- _PROBLEM DESCRIPTION_
In the listing below, a line holding "have hn : ∀" and a line holding "rw [if_pos (by exact ht)]" mark the range. Retype both exactly, with all lines between them.

- _GIVEN ENTRIES_
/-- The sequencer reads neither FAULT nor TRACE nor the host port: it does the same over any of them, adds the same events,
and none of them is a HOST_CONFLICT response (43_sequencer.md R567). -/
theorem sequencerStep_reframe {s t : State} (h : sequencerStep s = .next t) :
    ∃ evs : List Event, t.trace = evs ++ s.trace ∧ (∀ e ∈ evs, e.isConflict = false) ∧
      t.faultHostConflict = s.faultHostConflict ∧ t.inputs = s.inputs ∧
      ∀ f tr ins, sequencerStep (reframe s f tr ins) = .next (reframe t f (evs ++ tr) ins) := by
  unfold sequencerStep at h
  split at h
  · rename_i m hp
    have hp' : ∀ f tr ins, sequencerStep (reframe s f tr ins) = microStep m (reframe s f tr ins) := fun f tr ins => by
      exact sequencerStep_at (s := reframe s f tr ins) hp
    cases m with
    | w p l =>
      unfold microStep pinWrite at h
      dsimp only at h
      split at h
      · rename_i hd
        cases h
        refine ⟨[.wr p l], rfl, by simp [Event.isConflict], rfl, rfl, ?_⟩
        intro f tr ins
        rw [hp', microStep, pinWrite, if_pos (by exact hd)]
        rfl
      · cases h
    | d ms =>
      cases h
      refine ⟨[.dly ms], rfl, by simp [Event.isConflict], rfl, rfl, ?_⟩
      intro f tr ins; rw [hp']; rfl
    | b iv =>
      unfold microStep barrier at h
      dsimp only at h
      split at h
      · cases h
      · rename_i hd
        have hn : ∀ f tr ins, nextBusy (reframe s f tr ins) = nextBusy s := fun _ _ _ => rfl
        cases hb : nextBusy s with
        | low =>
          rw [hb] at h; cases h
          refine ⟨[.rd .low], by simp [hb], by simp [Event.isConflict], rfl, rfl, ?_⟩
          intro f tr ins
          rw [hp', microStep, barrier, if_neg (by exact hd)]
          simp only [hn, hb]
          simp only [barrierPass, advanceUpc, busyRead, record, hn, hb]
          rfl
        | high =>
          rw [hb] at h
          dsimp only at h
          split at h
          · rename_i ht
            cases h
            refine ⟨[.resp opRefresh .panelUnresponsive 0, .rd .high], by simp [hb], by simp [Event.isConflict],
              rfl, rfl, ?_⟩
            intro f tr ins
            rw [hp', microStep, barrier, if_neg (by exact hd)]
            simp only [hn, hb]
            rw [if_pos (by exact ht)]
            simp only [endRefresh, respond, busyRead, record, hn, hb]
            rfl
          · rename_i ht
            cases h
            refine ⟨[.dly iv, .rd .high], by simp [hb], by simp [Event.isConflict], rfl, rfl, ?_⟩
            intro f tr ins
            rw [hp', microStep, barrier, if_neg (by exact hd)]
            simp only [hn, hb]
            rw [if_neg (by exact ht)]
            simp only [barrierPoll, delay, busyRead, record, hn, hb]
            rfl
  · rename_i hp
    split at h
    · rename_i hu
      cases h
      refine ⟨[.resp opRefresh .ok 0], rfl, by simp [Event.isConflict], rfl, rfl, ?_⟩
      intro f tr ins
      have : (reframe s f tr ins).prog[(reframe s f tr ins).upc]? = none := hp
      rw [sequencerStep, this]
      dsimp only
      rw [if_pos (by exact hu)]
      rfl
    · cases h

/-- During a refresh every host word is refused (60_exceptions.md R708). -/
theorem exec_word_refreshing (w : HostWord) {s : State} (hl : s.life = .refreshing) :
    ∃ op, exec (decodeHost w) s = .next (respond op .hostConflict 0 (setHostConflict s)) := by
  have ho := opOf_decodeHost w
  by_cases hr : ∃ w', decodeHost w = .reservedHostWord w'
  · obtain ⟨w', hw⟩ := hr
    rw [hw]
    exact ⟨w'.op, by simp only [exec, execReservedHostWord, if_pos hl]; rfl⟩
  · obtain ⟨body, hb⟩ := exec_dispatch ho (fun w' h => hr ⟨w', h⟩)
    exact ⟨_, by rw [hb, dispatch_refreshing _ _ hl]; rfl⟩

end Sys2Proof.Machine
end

- _PROBLEM SOLUTION_
        have hn : ∀ f tr ins, nextBusy (reframe s f tr ins) = nextBusy s := fun _ _ _ => rfl
        cases hb : nextBusy s with
        | low =>
          rw [hb] at h; cases h
          refine ⟨[.rd .low], by simp [hb], by simp [Event.isConflict], rfl, rfl, ?_⟩
          intro f tr ins
          rw [hp', microStep, barrier, if_neg (by exact hd)]
          simp only [hn, hb]
          simp only [barrierPass, advanceUpc, busyRead, record, hn, hb]
          rfl
        | high =>
          rw [hb] at h
          dsimp only at h
          split at h
          · rename_i ht
            cases h
            refine ⟨[.resp opRefresh .panelUnresponsive 0, .rd .high], by simp [hb], by simp [Event.isConflict],
              rfl, rfl, ?_⟩
            intro f tr ins
            rw [hp', microStep, barrier, if_neg (by exact hd)]
            simp only [hn, hb]
            rw [if_pos (by exact ht)]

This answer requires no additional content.